== Segment start ==
-- ==== Sys2Proof/Safety.lean ====
section
/-! DEFINITION. What statements about the machine are said with: the invariant that every step keeps, what stays unchanged
(frames), which instructions are privileged, and when a run has ended (spec/92_eei_decisions.md D17). -/

namespace Sys2Proof.Machine

/-! ## The invariant -/

/-- `PR[0]` and `IM[0]` are permanently one (spec/10_state.md R31, R33). -/
def State.permanentBits (s : State) : Prop := s.pr.getMsbD 0 = true ∧ s.im.getMsbD 0 = true

/-- IC is even while instructions execute (R26). -/
def State.evenCounter (s : State) : Prop := s.phase ≠ .afterReset → s.ic.getMsbD 23 = false

/-- In the reset state the machine is in monitor mode, disabled, with no instruction under way (R342). -/
def State.resetStateSound (s : State) : Prop :=
  s.phase = .afterReset →
    s.monitorMode = true ∧ s.interruptDisabled = true ∧ s.modifier = none ∧ s.autoload = none

/-- An AW under way is in monitor mode and no AM is (R122, R274). -/
def State.loaderSound (s : State) : Prop :=
  ∀ p, s.autoload = some p → s.monitorMode = true ∧ s.modifier = none ∧ p.count ≤ 3

/-- The store and the keys are in canonical form. -/
def State.storeSound (s : State) : Prop := Memory.wf s.store = true ∧ KeyStore.wf s.keys = true

/-- No buffer register holds a bit it does not have (R310 (b)). -/
def State.buffersSound (s : State) : Prop := ∀ d ∈ s.devices, d.buffer &&& ~~~d.used = 0#24

/-- The timer interval is one of the eleven (R328). -/
def State.intervalSound (s : State) : Prop := 4 ≤ s.timerInterval ∧ s.timerInterval ≤ 14

/-- The invariant of the machine. -/
structure State.Inv (s : State) : Prop where
  permanent : s.permanentBits
  even : s.evenCounter
  resetState : s.resetStateSound
  loader : s.loaderSound
  store : s.storeSound
  buffers : s.buffersSound
  interval : s.intervalSound

/-! ## The high-speed channel and one instruction -/

/-- The state in which an instruction's operation makes its first store access: the channel has had its turns before the
indirect word, if there is one, and before this access (R78, R115). -/
def State.atOperand (s : State) (f : Fields) : State := (s.addressed f).channelTurn

/-- The channel's script names no word with this number. -/
def State.channelSpares (s : State) (n : Nat) : Prop := ∀ batch ∈ s.channel, ∀ w ∈ batch, wordNumber w.address ≠ n

/-- The operands `o` of a floating-point instruction are those fetched at `a`, and `v` is the state after that: the register
fraction is read first, then the second word, then the first, each store word after a turn of the channel (R194). -/
def State.fetchesOperands (s : State) (f : Fields) (a : Word) (o : FloatOperands) (v : State) : Prop :=
  v = (s.atOperand f).channelTurn ∧ o.register = (s.addressed f).registerFraction f.w
    ∧ o.storage = v.readWord (prevAddress a) ++ leftByte ((s.atOperand f).readWord a)
    ∧ o.exponent = rightByte ((s.atOperand f).readWord a)

/-! ## Frames -/

/-- Every byte of the store, the working registers not among them, reads as before. -/
def SameStore (s t : State) : Prop := ∀ a : Word, 8 ≤ a.toNat → t.readByte a = s.readByte a

/-- Every protection key is as before. -/
def SameKeys (s t : State) : Prop := ∀ a : Word, t.readKey a = s.readKey a

/-- Every working register but those listed is as before. -/
def SameRegistersBut (rs : List WReg) (s t : State) : Prop := ∀ r, r ∉ rs → t.reg r = s.reg r

/-- What no instruction but those of monitor control, and no taking of an interruption, changes: PR, IM, the mode and
the disabled flag. -/
def SameControl (s t : State) : Prop :=
  t.pr = s.pr ∧ t.im = s.im ∧ t.monitorMode = s.monitorMode ∧ t.interruptDisabled = s.interruptDisabled

/-- What only the outside world, the panel, IO and AW change: devices, timer, panel, script; and the installation. -/
def SameSurroundings (s t : State) : Prop :=
  t.cfg = s.cfg ∧ t.devices = s.devices ∧ t.timer = s.timer ∧ t.timerInterval = s.timerInterval
    ∧ t.resetKey = s.resetKey ∧ t.startKey = s.startKey ∧ t.autoloadKey = s.autoloadKey
    ∧ t.panelLocked = s.panelLocked ∧ t.autoload = s.autoload ∧ t.powerFailing = s.powerFailing ∧ t.halt = s.halt
    ∧ t.cpuError = s.cpuError ∧ t.inputs = s.inputs

/-- What an instruction outside monitor control leaves alone, from the state after its last turn of the channel to its end:
keys, control, surroundings, the channel's script, the label; and the modifier is used up (R141). -/
def SameRest (s t : State) : Prop :=
  SameKeys s t ∧ SameControl s t ∧ SameSurroundings s t ∧ t.channel = s.channel ∧ t.phase = s.phase ∧ t.modifier = none

/-- Nothing is changed but the working registers listed. -/
def OnlyRegisters (rs : List WReg) (s t : State) : Prop :=
  SameRegistersBut rs s t ∧ SameStore s t ∧ t.ic = s.ic ∧ t.ex = s.ex ∧ t.ir = s.ir ∧ SameRest s t

/-- Nothing is changed but the working registers listed, EX[22:23], and one bit of IR. -/
def OnlyArithmetic (rs : List WReg) (bit : Nat) (s t : State) : Prop :=
  SameRegistersBut rs s t ∧ SameStore s t ∧ t.ic = s.ic ∧ t.ex.getMsbD 0 = s.ex.getMsbD 0
    ∧ (∀ b, b ≠ bit → t.ir.getMsbD b = s.ir.getMsbD b) ∧ SameRest s t

/-- Nothing is changed but the instruction counter. -/
def OnlyCounter (s t : State) : Prop :=
  SameRegistersBut [] s t ∧ SameStore s t ∧ t.ex = s.ex ∧ t.ir = s.ir ∧ SameRest s t

/-- Nothing is changed but the working registers listed and the instruction counter. -/
def OnlyRegistersAndCounter (rs : List WReg) (s t : State) : Prop :=
  SameRegistersBut rs s t ∧ SameStore s t ∧ t.ex = s.ex ∧ t.ir = s.ir ∧ SameRest s t

/-- Nothing is changed but the word at `a`; where that word is a working register, that register. Addresses 0 to 7 are
those of the registers, so the first clause speaks of the registers too. -/
def OnlyWord (a : Word) (s t : State) : Prop :=
  (∀ b : Word, wordNumber b ≠ wordNumber a → t.readByte b = s.readByte b)
    ∧ (∀ r, registerAt (wordNumber a) ≠ some r → t.reg r = s.reg r)
    ∧ t.ic = s.ic ∧ t.ex = s.ex ∧ t.ir = s.ir ∧ SameRest s t

/-- Nothing is changed but the byte at `a`; where it is half of a working register, that half. -/
def OnlyByte (a : Word) (s t : State) : Prop :=
  (∀ b : Word, b ≠ a → t.readByte b = s.readByte b)
    ∧ (∀ r, registerAt (wordNumber a) ≠ some r → t.reg r = s.reg r)
    ∧ t.ic = s.ic ∧ t.ex = s.ex ∧ t.ir = s.ir ∧ SameRest s t

/-! ## Operands and flags -/

/-- The instruction has the effective address `a` and that address exists. -/
def Operand (s : State) (f : Fields) (a : Word) : Prop := s.effectiveAddress f = some a ∧ s.inStore a = true

/-- The instruction has the effective address `a`, which exists and which the current program may alter or jump to. -/
def Writable (s : State) (f : Fields) (a : Word) : Prop := Operand s f a ∧ s.denied a = false

/-- Whether a number fits a word. -/
def fitsWord (n : Int) : Bool := decide (-2 ^ 23 ≤ n) && decide (n < 2 ^ 23)

/-- Whether a number fits a double word. -/
def fitsDouble (n : Int) : Bool := decide (-2 ^ 47 ≤ n) && decide (n < 2 ^ 47)

/-- Whether a number fits the exponent's 12 bits. -/
def fitsExponent (n : Int) : Bool := decide (-2 ^ 11 ≤ n) && decide (n < 2 ^ 11)

/-- EX[22] and EX[23] after an instruction that reports overflow on bit `bit` of IR: IR[bit] is set with EX[22] and is
otherwise as before. -/
def FlagsAre (bit : Nat) (overflow carry : Bool) (s t : State) : Prop :=
  t.ex.getMsbD 1 = overflow ∧ t.ex.getMsbD 2 = carry ∧ t.ir.getMsbD bit = (s.ir.getMsbD bit || overflow)

/-- The store word that a working register is (R23). -/
def registerNumber : WReg → Nat
  | .w0 => 0
  | .w1 => 1
  | .w2 => 2
  | .w3 => 3

/-- What `Power On` makes of a state `u`: monitor mode, disabled, the three keys released, the loop `After Reset`, with no AW
and no AM under way; and every register, key and other part of the state as before, the store apart (R342). -/
def PowerOnFrom (u t : State) : Prop :=
  t.monitorMode = true ∧ t.interruptDisabled = true ∧ t.resetKey = false ∧ t.startKey = false ∧ t.autoloadKey = false
    ∧ t.phase = .afterReset ∧ t.modifier = none ∧ t.autoload = none
    ∧ SameRegistersBut [] u t ∧ SameKeys u t ∧ t.ic = u.ic ∧ t.ex = u.ex ∧ t.pr = u.pr ∧ t.ir = u.ir ∧ t.im = u.im
    ∧ t.devices = u.devices ∧ t.timer = u.timer ∧ t.timerInterval = u.timerInterval ∧ t.cfg = u.cfg
    ∧ t.panelLocked = u.panelLocked ∧ t.powerFailing = u.powerFailing ∧ t.halt = u.halt ∧ t.cpuError = u.cpuError
    ∧ t.inputs = u.inputs ∧ t.channel = u.channel

/-- Device 0 is available, remote and unwired, with a buffer register of 24 bits, and the outside world does nothing for a
while but complete its operations, with these buffer contents one after another (R274, R312). -/
def State.delivers (s : State) (words : List Word) (rest : List (List HostEvent)) : Prop :=
  s.halt = none ∧ s.isTimer 0 = false
    ∧ (∃ d, s.device? 0 = some d ∧ d.condition = .available ∧ d.remote = true ∧ d.irBit = none ∧ d.used = 0xFFFFFF#24)
    ∧ s.inputs = words.map (fun c => [HostEvent.deviceCompletes 0 c]) ++ rest

/-- Four characters of six bits without status bits, assembled, the first leftmost (R274). -/
def FourCharacters (c1 c2 c3 c4 v : Word) : Prop :=
  c1.toNat < 64 ∧ c2.toNat < 64 ∧ c3.toNat < 64 ∧ c4.toNat < 64
    ∧ v.toNat = ((c1.toNat * 64 + c2.toNat) * 64 + c3.toNat) * 64 + c4.toNat

/-- An AW stands at `WaitInput` with what it holds in `p`, device 0 is available with the data word `sb`, and nothing
happens outside (R274). -/
def State.loaderReads (s : State) (p : Autoload) (sb : Word) : Prop :=
  s.halt = none ∧ s.autoload = some p ∧ p.waiting = true ∧ s.inputs = [] ∧ s.isTimer 0 = false
    ∧ s.condition 0 = .available ∧ s.deviceWord 0 = sb

/-! ## Classes of instructions -/

/-- The eight privileged instructions (spec/60_exceptions.md R303). -/
def isPrivileged : Instr → Bool
  | .pl _ | .ks _ | .ml _ | .ic _ | .je _ | .jd _ | .io _ | .aw _ => true
  | _ => false

/-- The unassigned operation codes (R100). -/
def isUnassigned : Instr → Bool
  | .unassigned58 _ | .unassigned59 _ | .unassigned60 _ | .unassigned61 _ | .unassigned62 _ | .unassigned63 _ => true
  | _ => false

/-- The unprivileged instructions whose first act is the existence test of their effective address
(spec/20_memory.md R72). -/
def testsAddressFirst : Instr → Bool
  | .hl _ | .hs _ | .rl _ | .rs _ | .rx _ | .dl _ | .ds _ | .bz _ | .bl _ | .wm _ | .la _ | .lo _ | .lx _ | .jl _ | .sp _
  | .is _ | .ms _ | .xl _ | .xs _ | .ps _ | .kl _ => true
  | _ => false

/-- The instructions that clear EX[22:23] and then test their effective address
(spec/70_reset_and_hazards.md R361 (a)). -/
def clearsThenTestsAddress : Instr → Bool
  | .ba _ | .bs _ | .wa _ | .ws _ | .wd _ | .aa _ | .ss _ | .fa _ | .fs _ | .fm _ | .fd _ => true
  | _ => false

/-- The privileged instructions that test their effective address after the mode (R72). -/
def testsModeThenAddress : Instr → Bool
  | .je _ | .jd _ | .ml _ | .pl _ | .ks _ => true
  | _ => false

/-- The instructions whose protection test follows the existence test at once (R72). -/
def testsProtectionNext : Instr → Bool
  | .hs _ | .rs _ | .is _ | .ms _ | .xs _ | .ps _ | .jl _ | .ds _ => true
  | _ => false

/-- The instructions that can set IR[1] (spec/60_exceptions.md R291). -/
def setsIntegerOverflow : Instr → Bool
  | .ac _ | .ba _ | .bs _ | .wa _ | .ws _ | .wd _ | .aa _ | .ss _ | .cf _ | .as _ | .ad _ => true
  | _ => false

/-- The instructions that can set IR[2] (R291). -/
def setsFloatingOverflow : Instr → Bool
  | .ci _ | .fa _ | .fs _ | .fm _ | .fd _ => true
  | _ => false

/-- The instructions that write EX[22:23] (spec/10_state.md R29). -/
def writesExceptions : Instr → Bool
  | .ac _ | .ba _ | .bs _ | .wa _ | .ws _ | .wd _ | .aa _ | .ss _ | .ci _ | .cf _ | .fa _ | .fs _ | .fm _ | .fd _ | .as _
  | .ad _ | .io _ | .aw _ | .xl _ => true
  | _ => false

/-! ## The instruction at the counter -/

/-- The word at IC is instruction `i`, its address exists and is even, and its fetch protection allows it (R113, R114).
Said of the state after the channel's turn before the fetch. -/
def State.fetches (s : State) (i : Instr) : Prop :=
  s.inStore s.ic = true ∧ s.ic.getMsbD 23 = false ∧ decodeBytes s.fetchBytes = .ok (i, [])
    ∧ (s.monitorMode = true ∨ s.keyProtected (s.readKey s.ic) = false)

/-- The state in which the operation of the instruction at IC is entered (R114): IC past it, the mode from its key. -/
def State.decoded (s : State) : State :=
  { s with ic := s.ic + 2#24, monitorMode := s.keyProtected (s.readKey s.ic), phase := .running }

/-- No AW and no AM is under way, and nothing takes the machine out of program control. -/
def State.atBoundary (s : State) : Prop := s.halt = none ∧ s.autoload = none ∧ s.modifier = none

/-- The outside world leaves the machine at this label, with power and without machine error. -/
def State.undisturbed (s : State) (phase : Phase) : Prop :=
  s.halt = none ∧ s.powerFailing = none ∧ s.phase = phase

/-- After its turn the outside world finds the machine at `Fetch Instruction` in the state `v`: either from `Next
Instruction`, perhaps after an interruption, or straight from an instruction exception, after which no interrupt is looked
at (R111, R112; log 11, log 14, log 44). -/
def State.reachesFetch (s v : State) : Prop :=
  s.atBoundary
    ∧ ((s.takeInputs.undisturbed .running ∧ v = s.takeInputs.nextInstruction)
      ∨ (s.takeInputs.undisturbed .fetching ∧ v = s.takeInputs))

/-! ## Results in floating point -/

/-- The double register `w` of `t` holds the fraction and the exponent that normalizing and rounding AF and SC give, in the
precision EX[21] of `s` asks for, and the flags say whether the exponent left its range (R193, R195, R196). -/
def HoldsRounded (w : WReg) (af : BitVec 39) (sc : BitVec 13) (s t : State) : Prop :=
  let result := normalizeAndRound af sc
  t.registerFraction w = (if s.ex.getMsbD 0 then lowPrecision (afFraction result.1) else afFraction result.1)
    ∧ t.registerExponent w = result.2.setWidth 12
    ∧ FlagsAre 2 (!fitsExponent result.2.toInt) false s t

/-- The double register `w` of `t` holds a fraction, in the precision EX[21] of `s` asks for, and an exponent, and nothing
is reported (R202, early exits). -/
def HoldsUnrounded (w : WReg) (fraction : BitVec 36) (exponent : Byte) (s t : State) : Prop :=
  t.registerFraction w = (if s.ex.getMsbD 0 then lowPrecision fraction else fraction)
    ∧ t.registerExponent w = exponent ∧ FlagsAre 2 false false s t

/-! ## The manual's multiplication -/

/-- One iteration of the manual's WM (spec/44_integer_word_double.md R178) on `ARBR`, 49 bits: add the multiplicand into AR if
BR's last bit is one, then shift right arithmetically. -/
def manualMultiplyStep (sb : Word) (arbr : BitVec 49) : BitVec 49 :=
  (if arbr.getMsbD 48 then arbr + (sb.signExtend 25 ++ 0#24) else arbr).sshiftRight 1

/-- Iterations of the manual's WM. -/
def manualMultiplySteps (sb : Word) : Nat → BitVec 49 → BitVec 49
  | 0, arbr => arbr
  | n + 1, arbr => manualMultiplySteps sb n (manualMultiplyStep sb arbr)

/-- The manual's WM: 23 iterations, then the multiplier's sign digit with negative weight (R178). -/
def manualMultiply (w sb : Word) : DoubleWord :=
  let arbr := manualMultiplySteps sb 23 (0#25 ++ w)
  BitVec.setWidth 48
    ((if arbr.getMsbD 48 then arbr - (sb.signExtend 25 ++ 0#24) else arbr).sshiftRight 1)

/-! ## The end of a run -/

/-- A run has ended (D17): the word about to be fetched is `JL. 0`, its fetch-protection test would pass, nothing is
pending and enabled, and no device is busy. -/
def State.runEnded (s : State) : Bool :=
  s.phase == .running && s.autoload == none && s.modifier == none && !s.ic.getMsbD 23 && s.inStore s.ic
    && s.readWord s.ic == 0x348000#24 && (s.monitorMode || !s.keyProtected (s.readKey s.ic))
    && (s.interruptDisabled || s.ir &&& s.im == 0#24) && s.devices.all (fun d => d.condition != .busy)

end Sys2Proof.Machine
end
== Segment end ==
Action item:
Would you show each line of the listing above that has the string "inStore"?

Task answer:
def Operand (s : State) (f : Fields) (a : Word) : Prop := s.effectiveAddress f = some a ∧ s.inStore a = true
  s.inStore s.ic = true ∧ s.ic.getMsbD 23 = false ∧ decodeBytes s.fetchBytes = .ok (i, [])
  s.phase == .running && s.autoload == none && s.modifier == none && !s.ic.getMsbD 23 && s.inStore s.ic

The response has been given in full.